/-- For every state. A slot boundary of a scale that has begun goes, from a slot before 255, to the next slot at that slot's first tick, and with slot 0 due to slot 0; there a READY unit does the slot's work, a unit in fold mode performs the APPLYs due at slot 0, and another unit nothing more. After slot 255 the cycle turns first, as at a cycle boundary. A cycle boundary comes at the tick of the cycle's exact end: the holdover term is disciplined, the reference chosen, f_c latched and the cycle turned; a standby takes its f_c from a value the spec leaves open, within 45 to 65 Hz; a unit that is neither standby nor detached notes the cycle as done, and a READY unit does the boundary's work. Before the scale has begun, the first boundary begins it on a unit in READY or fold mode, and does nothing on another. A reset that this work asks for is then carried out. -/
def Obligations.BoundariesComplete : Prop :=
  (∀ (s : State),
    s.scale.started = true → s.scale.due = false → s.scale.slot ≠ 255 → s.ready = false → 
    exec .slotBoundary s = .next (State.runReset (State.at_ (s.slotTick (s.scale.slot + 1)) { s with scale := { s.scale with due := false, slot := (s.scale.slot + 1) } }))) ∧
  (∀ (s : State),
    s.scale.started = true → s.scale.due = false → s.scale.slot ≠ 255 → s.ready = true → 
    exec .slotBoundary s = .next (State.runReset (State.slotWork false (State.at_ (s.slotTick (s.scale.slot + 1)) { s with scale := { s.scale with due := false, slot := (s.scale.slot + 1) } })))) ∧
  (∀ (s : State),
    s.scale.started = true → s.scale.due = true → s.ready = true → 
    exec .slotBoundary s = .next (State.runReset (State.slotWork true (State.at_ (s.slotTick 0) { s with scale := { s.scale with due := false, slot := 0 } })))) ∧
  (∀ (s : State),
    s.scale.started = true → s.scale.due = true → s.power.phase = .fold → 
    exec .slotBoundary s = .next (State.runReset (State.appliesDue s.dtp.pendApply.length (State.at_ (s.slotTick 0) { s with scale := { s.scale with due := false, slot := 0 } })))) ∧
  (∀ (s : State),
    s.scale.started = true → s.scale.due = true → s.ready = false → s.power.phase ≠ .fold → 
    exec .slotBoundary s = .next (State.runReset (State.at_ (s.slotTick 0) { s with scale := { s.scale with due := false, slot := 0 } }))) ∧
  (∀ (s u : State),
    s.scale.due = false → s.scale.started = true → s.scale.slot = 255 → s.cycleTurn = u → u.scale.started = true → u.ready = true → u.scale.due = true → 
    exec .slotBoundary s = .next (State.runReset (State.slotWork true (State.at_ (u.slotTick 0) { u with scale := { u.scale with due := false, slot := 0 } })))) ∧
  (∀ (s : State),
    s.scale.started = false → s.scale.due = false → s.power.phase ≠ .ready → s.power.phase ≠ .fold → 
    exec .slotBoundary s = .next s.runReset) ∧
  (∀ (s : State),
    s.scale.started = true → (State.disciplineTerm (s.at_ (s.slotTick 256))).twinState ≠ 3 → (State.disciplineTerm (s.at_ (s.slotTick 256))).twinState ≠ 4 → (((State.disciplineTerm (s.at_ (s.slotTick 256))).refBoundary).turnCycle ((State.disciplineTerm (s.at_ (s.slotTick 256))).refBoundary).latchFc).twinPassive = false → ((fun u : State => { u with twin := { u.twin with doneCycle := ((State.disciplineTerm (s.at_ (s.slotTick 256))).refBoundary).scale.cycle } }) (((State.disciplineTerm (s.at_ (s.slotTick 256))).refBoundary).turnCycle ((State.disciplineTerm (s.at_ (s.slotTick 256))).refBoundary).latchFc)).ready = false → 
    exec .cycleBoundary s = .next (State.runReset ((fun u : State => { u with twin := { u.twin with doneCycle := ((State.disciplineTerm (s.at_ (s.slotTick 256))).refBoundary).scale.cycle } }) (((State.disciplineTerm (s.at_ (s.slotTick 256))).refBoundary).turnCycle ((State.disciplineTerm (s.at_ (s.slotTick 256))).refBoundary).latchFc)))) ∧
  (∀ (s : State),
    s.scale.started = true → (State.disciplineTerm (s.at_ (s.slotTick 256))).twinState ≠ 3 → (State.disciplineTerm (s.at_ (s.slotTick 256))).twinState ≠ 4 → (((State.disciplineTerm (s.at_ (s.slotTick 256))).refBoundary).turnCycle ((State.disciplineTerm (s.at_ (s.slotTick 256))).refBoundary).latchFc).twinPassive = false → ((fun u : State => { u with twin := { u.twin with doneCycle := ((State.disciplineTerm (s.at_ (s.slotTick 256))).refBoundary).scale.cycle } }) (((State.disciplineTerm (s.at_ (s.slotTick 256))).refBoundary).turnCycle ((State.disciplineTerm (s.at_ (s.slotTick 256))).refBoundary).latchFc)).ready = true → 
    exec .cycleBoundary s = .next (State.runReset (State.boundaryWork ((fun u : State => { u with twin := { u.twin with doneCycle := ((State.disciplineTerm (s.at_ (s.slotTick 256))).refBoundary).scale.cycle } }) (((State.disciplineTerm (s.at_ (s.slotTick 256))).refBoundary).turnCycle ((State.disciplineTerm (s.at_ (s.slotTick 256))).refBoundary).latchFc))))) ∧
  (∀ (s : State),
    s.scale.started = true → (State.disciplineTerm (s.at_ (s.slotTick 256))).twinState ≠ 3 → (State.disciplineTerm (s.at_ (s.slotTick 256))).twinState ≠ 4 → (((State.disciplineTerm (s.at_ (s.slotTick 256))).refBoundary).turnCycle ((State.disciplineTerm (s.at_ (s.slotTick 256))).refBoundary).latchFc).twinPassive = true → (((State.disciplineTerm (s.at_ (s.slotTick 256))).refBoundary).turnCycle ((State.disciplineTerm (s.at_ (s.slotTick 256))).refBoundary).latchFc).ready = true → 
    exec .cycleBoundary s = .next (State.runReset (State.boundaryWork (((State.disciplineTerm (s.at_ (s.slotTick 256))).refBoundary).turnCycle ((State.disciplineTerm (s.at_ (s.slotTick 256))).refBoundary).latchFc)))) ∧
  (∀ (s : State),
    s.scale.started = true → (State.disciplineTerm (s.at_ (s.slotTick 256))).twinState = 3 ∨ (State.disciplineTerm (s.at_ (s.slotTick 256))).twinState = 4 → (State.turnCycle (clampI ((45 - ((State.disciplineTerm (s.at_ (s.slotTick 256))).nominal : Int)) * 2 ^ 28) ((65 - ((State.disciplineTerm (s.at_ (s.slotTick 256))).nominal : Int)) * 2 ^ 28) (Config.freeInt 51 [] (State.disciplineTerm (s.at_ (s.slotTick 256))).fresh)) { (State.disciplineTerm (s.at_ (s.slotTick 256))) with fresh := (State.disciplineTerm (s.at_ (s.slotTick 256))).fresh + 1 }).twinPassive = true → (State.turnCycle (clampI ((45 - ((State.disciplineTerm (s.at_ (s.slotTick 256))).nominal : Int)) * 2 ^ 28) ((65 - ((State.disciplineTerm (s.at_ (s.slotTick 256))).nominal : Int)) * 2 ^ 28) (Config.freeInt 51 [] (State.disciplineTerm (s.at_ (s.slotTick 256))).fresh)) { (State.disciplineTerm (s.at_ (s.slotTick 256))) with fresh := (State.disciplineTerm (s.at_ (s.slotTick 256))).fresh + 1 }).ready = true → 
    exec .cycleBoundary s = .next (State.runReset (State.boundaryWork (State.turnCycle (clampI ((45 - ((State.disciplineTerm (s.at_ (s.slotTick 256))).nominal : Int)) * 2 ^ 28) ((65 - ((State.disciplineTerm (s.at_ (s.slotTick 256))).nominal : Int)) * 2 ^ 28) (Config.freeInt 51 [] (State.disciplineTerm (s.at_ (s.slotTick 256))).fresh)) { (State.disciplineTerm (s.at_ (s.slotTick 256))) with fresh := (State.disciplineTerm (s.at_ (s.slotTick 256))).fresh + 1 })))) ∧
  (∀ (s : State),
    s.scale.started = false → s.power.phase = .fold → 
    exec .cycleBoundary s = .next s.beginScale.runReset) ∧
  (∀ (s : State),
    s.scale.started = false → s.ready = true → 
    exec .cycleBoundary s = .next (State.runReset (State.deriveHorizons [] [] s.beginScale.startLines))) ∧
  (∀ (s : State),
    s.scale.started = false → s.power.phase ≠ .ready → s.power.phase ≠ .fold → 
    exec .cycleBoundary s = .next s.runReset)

---

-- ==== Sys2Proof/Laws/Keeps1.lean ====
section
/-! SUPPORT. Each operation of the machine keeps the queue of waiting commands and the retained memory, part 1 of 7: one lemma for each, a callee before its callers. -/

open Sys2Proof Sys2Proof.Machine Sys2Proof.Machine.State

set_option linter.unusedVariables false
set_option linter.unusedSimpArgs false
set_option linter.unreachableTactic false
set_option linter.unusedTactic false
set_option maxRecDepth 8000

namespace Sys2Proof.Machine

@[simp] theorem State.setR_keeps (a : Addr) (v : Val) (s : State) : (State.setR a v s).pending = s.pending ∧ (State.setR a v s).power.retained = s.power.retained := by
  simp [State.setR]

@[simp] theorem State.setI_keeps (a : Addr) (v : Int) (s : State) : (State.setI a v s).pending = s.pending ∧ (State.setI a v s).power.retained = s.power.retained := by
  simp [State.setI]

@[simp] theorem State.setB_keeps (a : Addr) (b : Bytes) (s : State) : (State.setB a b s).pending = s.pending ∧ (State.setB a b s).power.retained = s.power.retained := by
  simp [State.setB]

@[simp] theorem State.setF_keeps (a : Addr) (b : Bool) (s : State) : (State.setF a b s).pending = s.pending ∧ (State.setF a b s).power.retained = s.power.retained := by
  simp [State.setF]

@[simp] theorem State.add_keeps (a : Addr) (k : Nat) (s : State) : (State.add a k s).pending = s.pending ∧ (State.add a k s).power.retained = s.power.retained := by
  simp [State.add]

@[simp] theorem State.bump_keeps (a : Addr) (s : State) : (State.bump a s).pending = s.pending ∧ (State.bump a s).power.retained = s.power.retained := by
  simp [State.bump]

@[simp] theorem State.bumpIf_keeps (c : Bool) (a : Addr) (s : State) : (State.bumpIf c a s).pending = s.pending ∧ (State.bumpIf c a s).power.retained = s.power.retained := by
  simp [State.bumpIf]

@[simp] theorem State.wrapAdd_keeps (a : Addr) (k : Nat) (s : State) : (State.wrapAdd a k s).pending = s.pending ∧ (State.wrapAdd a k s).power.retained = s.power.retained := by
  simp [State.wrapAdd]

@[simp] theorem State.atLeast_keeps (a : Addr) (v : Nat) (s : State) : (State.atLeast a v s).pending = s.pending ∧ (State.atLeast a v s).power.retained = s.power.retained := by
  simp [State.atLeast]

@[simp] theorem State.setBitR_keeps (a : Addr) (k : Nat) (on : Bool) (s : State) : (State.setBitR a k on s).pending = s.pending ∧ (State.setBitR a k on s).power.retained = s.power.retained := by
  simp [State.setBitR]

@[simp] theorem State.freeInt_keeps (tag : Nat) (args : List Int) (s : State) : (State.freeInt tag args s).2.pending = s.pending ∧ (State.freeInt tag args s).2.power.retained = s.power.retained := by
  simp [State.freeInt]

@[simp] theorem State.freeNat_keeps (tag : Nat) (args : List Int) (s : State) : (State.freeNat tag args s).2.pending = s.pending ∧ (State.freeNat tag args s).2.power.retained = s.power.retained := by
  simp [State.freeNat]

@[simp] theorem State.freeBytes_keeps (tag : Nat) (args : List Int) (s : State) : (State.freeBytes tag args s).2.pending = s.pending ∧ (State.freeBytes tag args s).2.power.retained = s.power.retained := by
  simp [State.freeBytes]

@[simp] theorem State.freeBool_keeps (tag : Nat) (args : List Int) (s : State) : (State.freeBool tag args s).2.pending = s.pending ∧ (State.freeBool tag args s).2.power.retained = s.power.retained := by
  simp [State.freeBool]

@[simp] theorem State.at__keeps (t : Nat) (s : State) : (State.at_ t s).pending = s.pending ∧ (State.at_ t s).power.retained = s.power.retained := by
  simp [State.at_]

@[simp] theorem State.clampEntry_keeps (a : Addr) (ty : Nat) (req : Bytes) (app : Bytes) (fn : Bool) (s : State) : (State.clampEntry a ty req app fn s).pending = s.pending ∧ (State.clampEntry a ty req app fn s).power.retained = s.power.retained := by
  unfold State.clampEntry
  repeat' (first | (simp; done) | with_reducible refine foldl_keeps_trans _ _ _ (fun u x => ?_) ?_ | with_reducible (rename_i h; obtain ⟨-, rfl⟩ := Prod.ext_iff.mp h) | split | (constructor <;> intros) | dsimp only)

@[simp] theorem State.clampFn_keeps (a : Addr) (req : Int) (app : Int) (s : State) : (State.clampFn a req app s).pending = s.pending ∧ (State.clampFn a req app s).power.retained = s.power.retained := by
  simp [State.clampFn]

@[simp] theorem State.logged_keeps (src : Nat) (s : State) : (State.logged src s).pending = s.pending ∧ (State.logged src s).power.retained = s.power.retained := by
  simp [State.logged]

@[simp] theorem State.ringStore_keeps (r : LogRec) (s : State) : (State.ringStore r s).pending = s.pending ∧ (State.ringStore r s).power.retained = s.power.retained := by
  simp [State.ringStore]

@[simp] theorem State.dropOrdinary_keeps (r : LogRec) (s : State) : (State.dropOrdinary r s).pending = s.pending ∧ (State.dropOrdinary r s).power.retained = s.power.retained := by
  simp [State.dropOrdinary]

Problem details:
Using the listing above, count the lines that contain the word "setF" and state only that number.

Written answer:
2